39 (iv) Le récepteur métabotropique du glutamate 2

Plus récemment, une stratégie globale, exploitant l’ARN interférent (ARNi) a été utilisée pour cribler les potentiels facteurs de l'hôte utiles à l'infection par RABV dans des cellules rénales embryonnaires humaines (HEK293). Ainsi, le récepteur métabotropique du glutamate 2 (mGluR2) a été identifié comme étant essentiel à l’infection par RABV (Wang et al., 2018). mGluR2 est un récepteur à sept passages transmembranaires et est conservé chez les mammifères. Il est abondant dans le système nerveux central et très rarement exprimé dans d’autres tissus (Ohishi et al., 1993). Des expériences de co-immunoprécipitation ont montré que RABV G interagit avec mGluR2. De plus, des anticorps dirigés contre mGluR2 bloquent l'infection des cellules par RABV et une version soluble du récepteur neutralise également l'infection par RABV. Une diminution de l'expression de mGluR2 à la surface des cellules infectées a été observée et l’internalisation conjointe de mGluR2 et du virus dans les cellules ainsi que leur transport aux endosomes précoces et tardifs montrent également que mGluR2 a les caractéristiques pour être un récepteur de RABV. Cependant, chez les souris, certaines cellules neuronales infectées par RABV semblent en être dépourvues (Wang et al., 2018).

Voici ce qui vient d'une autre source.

/-- The readers of halves read back what the encoder wrote; the other requests read back by their operands. -/
theorem parse_encode_request (P : Params) {i : Instr} {op : BitVec 6} {args : List Operand}
    (h : encode P i = .request op args) : parse P (encode P i) = .ok i := by
  cases i with
  | submitCommand cmd p =>
    simp [encode, parse, parseRequest, submitCommandOperands, needOperands]
  | submitColor p => rfl
  | setRotation i => simp [encode, parse, parseRequest, setRotationOperands, needOperands]
  | setRotationTable i t => simp [encode, parse, parseRequest, setRotationTableOperands, needOperands]
  | setWindow x0 y0 x1 y1 => rw [parse_encode_setWindow, halves4_args]; rfl
  | setPixelFormat b => rfl
  | setColorSpace k => rfl
  | sendCmd cmd c n => simp [encode, parse, parseRequest, sendCmdOperands, needOperands]
  | mirror mx my => simp [encode, parse, parseRequest, mirrorOperands, needOperands]
  | swapXy sw => simp [encode, parse, parseRequest, bits1, needOperands]
  | setGap gx gy => rw [parse_encode_setGap, halves2_args]; rfl
  | invertColor v => simp [encode, parse, parseRequest, bits1, needOperands]
  | brightness b => simp [encode, parse, parseRequest, brightnessOperands, needOperands]
  | vscrollArea tfa vsa bfa => rw [parse_encode_vscrollArea, halves3_args]; rfl
  | vscrollStart off wrap => rw [parse_encode_vscrollStart, vscrollStart_args]; rfl
  | pixel x y c => rw [parse_encode_pixel, halves3_args]; rfl
  | fill c => rw [parse_encode_fill, halves1_args]; rfl
  | fillRect x y w h c => rw [parse_encode_fillRect, halves5_args]; rfl
  | hline x y w c => rw [parse_encode_hline, halves4_args]; rfl
  | vline x y h c => rw [parse_encode_vline, halves4_args]; rfl
  | bitmap x0 y0 x1 y1 buf => rw [parse_encode_bitmap, bitmap_args]; rfl
  | rect x y w h c => rw [parse_encode_rect, halves5_args]; rfl
  | circle xm ym r c => rw [parse_encode_circle, circle_args]; rfl
  | fillCircle xm ym r c => rw [parse_encode_fillCircle, circle_args]; rfl
  | construct h rst rl k b => simp [encode, parse, parseRequest, constructOperands, needOperands]
  | dispOn | dispOff | backlightOn | backlightOff | width | height | deinit | reset | init => rfl
  | _ => simp [encode, commandItem] at h

/-! ### Wire command rows -/

section

variable {P : Params} (h : P.Ok)
include h

/-- Command numbers at different places of R96's list differ (D6). -/
theorem Params.Ok.opcode_ne {m n : Nat} {a b : Byte} (ha : P.opcodes[m]? = some a) (hb : P.opcodes[n]? = some b)
    (hmn : m ≠ n) : a ≠ b := by
  rintro rfl
  obtain ⟨hnodup, -⟩ := h
  have hm : m < P.opcodes.length := (List.getElem?_eq_some_iff.mp ha).1
  exact hmn ((List.getElem?_inj hm hnodup).mp (ha.trans hb.symm))

/-- A row without parameter bytes is told by its number. -/
theorem parseCommand_nil :
    parseCommand P P.opSlpin [] = .slpin ∧ parseCommand P P.opSlpout [] = .slpout ∧
      parseCommand P P.opDispon [] = .dispon ∧ parseCommand P P.opDispoff [] = .dispoff ∧
      parseCommand P P.opInvon [] = .invon ∧ parseCommand P P.opInvoff [] = .invoff := by
  have n10 : P.opSlpout ≠ P.opSlpin := h.opcode_ne (m := 1) (n := 0) rfl rfl (by decide)
  have n50 : P.opDispon ≠ P.opSlpin := h.opcode_ne (m := 5) (n := 0) rfl rfl (by decide)
  have n51 : P.opDispon ≠ P.opSlpout := h.opcode_ne (m := 5) (n := 1) rfl rfl (by decide)
  have n40 : P.opDispoff ≠ P.opSlpin := h.opcode_ne (m := 4) (n := 0) rfl rfl (by decide)
  have n41 : P.opDispoff ≠ P.opSlpout := h.opcode_ne (m := 4) (n := 1) rfl rfl (by decide)
  have n45 : P.opDispoff ≠ P.opDispon := h.opcode_ne (m := 4) (n := 5) rfl rfl (by decide)
  have n30 : P.opInvon ≠ P.opSlpin := h.opcode_ne (m := 3) (n := 0) rfl rfl (by decide)
  have n31 : P.opInvon ≠ P.opSlpout := h.opcode_ne (m := 3) (n := 1) rfl rfl (by decide)
  have n35 : P.opInvon ≠ P.opDispon := h.opcode_ne (m := 3) (n := 5) rfl rfl (by decide)
  have n34 : P.opInvon ≠ P.opDispoff := h.opcode_ne (m := 3) (n := 4) rfl rfl (by decide)
  have n20 : P.opInvoff ≠ P.opSlpin := h.opcode_ne (m := 2) (n := 0) rfl rfl (by decide)
  have n21 : P.opInvoff ≠ P.opSlpout := h.opcode_ne (m := 2) (n := 1) rfl rfl (by decide)
  have n25 : P.opInvoff ≠ P.opDispon := h.opcode_ne (m := 2) (n := 5) rfl rfl (by decide)
  have n24 : P.opInvoff ≠ P.opDispoff := h.opcode_ne (m := 2) (n := 4) rfl rfl (by decide)
  have n23 : P.opInvoff ≠ P.opInvon := h.opcode_ne (m := 2) (n := 3) rfl rfl (by decide)
  simp [parseCommand, n10, n50, n51, n40, n41, n45, n30, n31, n35, n34, n20, n21, n25, n24, n23]

/-- A row with one parameter byte. -/
theorem parseCommand_one (v : Byte) :
    parseCommand P P.opMadctl [v] = .madctl v ∧ parseCommand P P.opColmod [v] = .colmod v ∧
      parseCommand P P.opWrdisbv [v] = .wrdisbv v := by
  obtain ⟨hm, hf⟩ := h.wrdisbv_ne
  simp [parseCommand, h.madctl_ne_colmod.symm, hm, hf]

omit h in
theorem parseCommand_vscsad (off : Half) : parseCommand P P.opVscsad (be16 off) = .vscsad off := by
  simp [parseCommand, be16, join_hi_lo]

omit h in
theorem parseCommand_vscrdef (tfa vsa bfa : Half) :
    parseCommand P P.opVscrdef (be16 tfa ++ be16 vsa ++ be16 bfa) = .vscrdef tfa vsa bfa := by
  simp [parseCommand, be16, join_hi_lo]

/-- A block of two coordinates that fit, under CASET's number or RASET's. -/
theorem parseCommand_coord4 {a b : Half} (ha : coordFits P a = true) (hb : coordFits P b = true) :
    parseCommand P P.opCaset (coord4 P a b) = .caset a b ∧ parseCommand P P.opRaset (coord4 P a b) = .raset a b := by
  have hne : P.opRaset ≠ P.opCaset := h.opcode_ne (m := 7) (n := 6) rfl rfl (by decide)
  obtain ⟨-, -, hge, hle, -⟩ := h
  simp [coord4_fits hge hle ha hb, parseCommand, join_hi_lo, ha, hb, hne]

/-- The wire command rows read back by their number and bytes. -/
theorem parse_encode_command {i : Instr} (hi : Safety.wireCommand i = true) (hw : i.wf P = true) :
    parse P (encode P i) = .ok i := by
  obtain ⟨slpin, slpout, dispon, dispoff, invon, invoff⟩ := parseCommand_nil h
  have hrow (c : Byte) (p : List Byte) (i : Instr) (hc : parseCommand P c p = i) :
      parse P (commandItem P c p) = .ok i := by
    obtain ⟨-, hbits, -⟩ := h
    rw [parse_command hbits, hc]
  cases i with
  | madctl m => exact hrow _ _ _ (parseCommand_one h m).1
  | caset x0 x1 =>
    obtain ⟨h0, h1⟩ := Bool.and_eq_true_iff.mp hw
    exact hrow _ _ _ (parseCommand_coord4 h h0 h1).1
  | raset y0 y1 =>
    obtain ⟨h0, h1⟩ := Bool.and_eq_true_iff.mp hw
    exact hrow _ _ _ (parseCommand_coord4 h h0 h1).2
  | colmod code => exact hrow _ _ _ (parseCommand_one h code).2.1
  | slpin => exact hrow _ _ _ slpin
  | slpout => exact hrow _ _ _ slpout
  | dispon => exact hrow _ _ _ dispon
  | dispoff => exact hrow _ _ _ dispoff
  | invon => exact hrow _ _ _ invon
  | invoff => exact hrow _ _ _ invoff
  | wrdisbv v => exact hrow _ _ _ (parseCommand_one h v).2.2
  | vscrdef tfa vsa bfa => exact hrow _ _ _ (parseCommand_vscrdef tfa vsa bfa)
  | vscsad off => exact hrow _ _ _ (parseCommand_vscsad off)
  | _ => exact absurd hi Bool.false_ne_true

end

/-! ### The other two frames -/

/-- A priming frame is no command frame: its flags differ. -/
theorem parse_encode_ramwr (P : Params) (len : Nat) : parse P (encode P (.ramwr len)) = .ok (.ramwr len) := by
  have hflags : primeFlags ≠ commandFlags := by decide
  simp [encode, parse, parseFrame, primingFrame, commandFrame, hflags]

theorem parse_encode_data (P : Params) (d : List Byte) : parse P (encode P (.data d)) = .ok (.data d) := by
  simp [encode, parse, parseFrame, dataFrame]

/-- An instruction is a request, a wire command row, RAMWR or DATA. -/
theorem instr_kinds (P : Params) (i : Instr) :
    (∃ op args, encode P i = .request op args) ∨ Safety.wireCommand i = true ∨ (∃ len, i = .ramwr len) ∨
      ∃ d, i = .data d := by
  cases i with
  | ramwr len => exact .inr (.inr (.inl ⟨len, rfl⟩))
  | data d => exact .inr (.inr (.inr ⟨d, rfl⟩))
  | madctl | caset | raset | colmod | slpin | slpout | dispon | dispoff | invon | invoff | wrdisbv | vscrdef
  | vscsad => exact .inr (.inl rfl)
  | _ => exact .inl ⟨_, _, rfl⟩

Si on considère l’ensemble des études qui ont été menées pour identifier les récepteurs de RABV, aucun des candidats proposés n’est strictement indispensable pour l’infection, suggérant que le virus peut probablement utiliser plusieurs récepteurs. Ceci est en accord avec des expériences effectuées sur un mutant avirulent, incapable de tuer l’animal adulte, qui ont montré que certaines cellules neuronales permissibles à l’infection d’une souche virulente, ne sont pas infectées par le mutant. Cela suggère que la souche virulente est capable de lier plusieurs récepteurs distincts pour pénétrer dans différents neurones, tandis que le mutant avirulent n'en reconnaît que quelques-uns (Lafay et al., 1991). Enfin, les cellules rénales de singe vert d’Afrique (BS-C-1) qui n’expriment ni p75NTR, ni NCAM, ni nAChR, ni probablement mGluR2 (puisque la lignée BS-C-1 a des caractéristiques de cellules épithéliales) sont sensibles à l’infection par RABV (Piccinotti et al., 2013). Par conséquent, d’autres facteurs d’entrée non identifiés restent à déterminer. Il n’est pas exclu que ces facteurs soient spécifiquement présents dans les cellules épithéliales, et soient nécessaires pour les derniers stades de la maladie, lorsque le virus se propage du système nerveux central aux tissus périphériques.